Philipp Lenssen [PersonRank 10]

Monday, June 18, 2007
17 years ago2,592 views

Matthew reports of his experiences interviewing for a job at Google. Here's an interesting bit:

<<When I was going through the interviews, one of the interviewers (and I hope I’m not out of line here) actually spoke about the fact that Google pulls together information from heaps of different resources (blogs, forums etc) on a regular basis and tries to quantitatively (from qualitative signals) assess 'webmaster sentiment' – and use it as an early warning system to alert them if things (like an algorithm change for instance) have had any unforseen impact. That made me sit back and go 'wow'.>>

http://www.utheguru.com/my-recent-interview-with-google

Matthew James [PersonRank 1]

17 years ago #

Hi Philipp!

I'll correct a small misconception there – my impression was that the monitoring is manual – ie – real googlers at real desks actually read real blogs and come up with real impressions about what is really being said ;)

Cheers,

Matt

Roger Browne [PersonRank 10]

17 years ago #

Well ... the system doesn't seem to have alerted them to the increasing unease over censorship. Or maybe that's not an "unforseen" impact.

Philipp Lenssen [PersonRank 10]

17 years ago #

> my impression was that the monitoring is manual

Ah OK. I guess something in my brain is wired to assume Google is always doing things with algorithms not humans :)
I heard of other companies having "Online Analysts" as employees, who go through all kinds of blogs to collect feedback. I've also seen Microsoft-internal mailings being circulated with nothing but summaries of breaking news from mainstream & blog sources alike.

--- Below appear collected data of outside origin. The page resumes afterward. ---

/-- `READY_REACHED` (R261, R329 step 8): the module is ready and the ownership window opens for 50 ms. -/
def execReadyReached (at_ : Nat) (s : State) : Host.Outcome State Fault Refusal :=
  let s := s.advance at_
  .next (if s.phase = .starting ∧ s.booted then
      let s := s.endTrial.setPhase .ready
      let s := { s with resetBusy := false, resetBy := none, own := { s.own with
        st := .window, windowEnd := s.time.now + 50000000, claims := [], prioAtOpen := s.own.nvmPrio, cause := 0x01 } }
      s.ownershipIrq
    else s)

/-- `FW_TRIAL_FALLBACK` (R345): a slot on trial that misses ready in 60 s, or whose watchdog resets the management processor, is
rejected and the previous slot boots. -/
def execFwTrialFallback (at_ : Nat) (watchdog : Bool) (s : State) : Host.Outcome State Fault Refusal :=
  let s := s.advance at_
  let i := s.fw.running
  let x := s.fw.slot i
  .next (if s.phase = .starting ∧ s.booted ∧ x.trial ∧ (watchdog ∨ s.fw.bootAt + 60000000000 ≤ s.time.now) then
      let fw := s.fw.setSlot i { x with rejected := true, trial := false }
      let s := { s with fw := { fw with active := 1 - i, running := 1 - i, bootAt := s.time.now } }
      s.ev 0x10 0 0 (i + 2 * 2 ^ 8)
    else s)

/-! ## The warm module reset (R335, R336) -/

/-- R335: a refused write of `MODULE_RESET`: `REFUSED` and an entry of kind 0x16 with the value written and the cause. -/
def State.refuseReset (s : State) (p : Fin 4) (value cause : Nat) : State :=
  let s := s.setPort p { s.port p with resetRefused := true }
  s.ev 0x16 0 (unitId 8 p.val) (value + cause * 2 ^ 32)

/-- R335: the value of a `MODULE_RESET` write. -/
def resetWord (kind frond ctx : Nat) (key : Byte) : Nat := kind + frond * 4 + ctx * 2 ^ 8 + key.toNat * 2 ^ 16

/-- R335: whether a write of `MODULE_RESET` by a port meets a reset in progress, which that port has ordered. DEDUCED (log entry 146): the
reset has ended its ownership (R334), and its further writes are still those of the port that resets. -/
def State.resetting (s : State) (p : Fin 4) : Bool := s.resetBusy && s.resetBy == some p

/-- R32, R334, R336: the warm module reset itself: records in flight complete `ERR_CANCELLED`, what controllers have accepted is served, the
contents-valid mark is written, logic resets, and every stopped pool grants again. -/
def State.warmReset (s : State) : State :=
  let s := (s.cancelAll s.recs true).quiesce.logicReset
  ({ s with valid := true, resetBusy := true, stopped := [], power := { s.power with stopped := false }
            therm := s.therm.recheck } : State).setPhase .starting

/-- R335: a write of `MODULE_RESET` that orders a reset: it has no effect from another port than the owner's; it is refused while a reset is
in progress, and with a wrong `KEY`. -/
def State.orderedReset (s : State) (p : Fin 4) (value : Nat) (key : Byte) (act : State → State) : State :=
  if s.resetting p then s.refuseReset p value 1
  else if !s.isOwner p then s
  else if key ≠ 0xA5#8 then s.refuseReset p value 0
  else act s

/-- `WARM_MODULE_RESET` (R335, R336): only the owner's port resets; a wrong `KEY` refuses the write. -/
def execWarmModuleReset (p : Fin 4) (key : Byte) (s : State) : Host.Outcome State Fault Refusal :=
  .next (s.orderedReset p (resetWord 1 0 0 key) key fun s => { s.warmReset with resetBy := some p })

end Sys2Proof.Machine
end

Matthew James [PersonRank 1]

17 years ago #

> I guess something in my brain is wired to assume Google is always doing things with algorithms not humans

Hehe – well. I think they're certainly LOOKING to go that way – take the google webmaster help forums, for instance – traffic on them has been growing relatively exponentially over the last 6 months – at the mo we (ocassionally) get some googler input on there – but it seems less and less.

Google's buzz word is 'scalability' and if they can develop algorithms to 'take the temp' you can bet they will – but I did get the impression that employees are constantly readers – and I don't think there is any algorithm that can adequately measure the complete context of articles just yet.

Take the old classic – 'time flies like an arrow' – it can be interpreted in any number of ways depending upon the words around it.

I don't think that their employees are going to be replaced with algorithms any time soon – at least not in that field.

Cheers – Matt

Colin Colehour [PersonRank 10]

17 years ago #

Collecting the different sources of information would be pretty easy. Google could use their own Google Alerts feature to monitor News, Blogs and Google Groups for any chatter on one of their products or services.

Also, Mihai Parparita, a member of the Google Reader team talks about how Google creates bug reports for Google reader.

"Both WebKit's and Mozilla's Bugzilla instances support generating RSS feeds from search results. By subscribing to feeds for bugs that mention your product name, you can stay on top of such bug reports."

http://blog.persistent.info/2007/03/two-web-development-tips.html

susan meeds [PersonRank 0]

17 years ago #

I want some old pages from my site removed off the internet, They were changed but the old content stilll comes up on a google search.

Colin Colehour [PersonRank 10]

17 years ago #

[put at-character here]Susan
If you need to remove cached pages you can use the tips provided in the link below:
http://www.google.com/support/webmasters/bin/answer.py?answer=35306

Or if you need to remove pages from Google's index, you can use this help page:
http://www.google.com/support/webmasters/bin/answer.py?answer=35301&ctx=sibling

Hope this helps.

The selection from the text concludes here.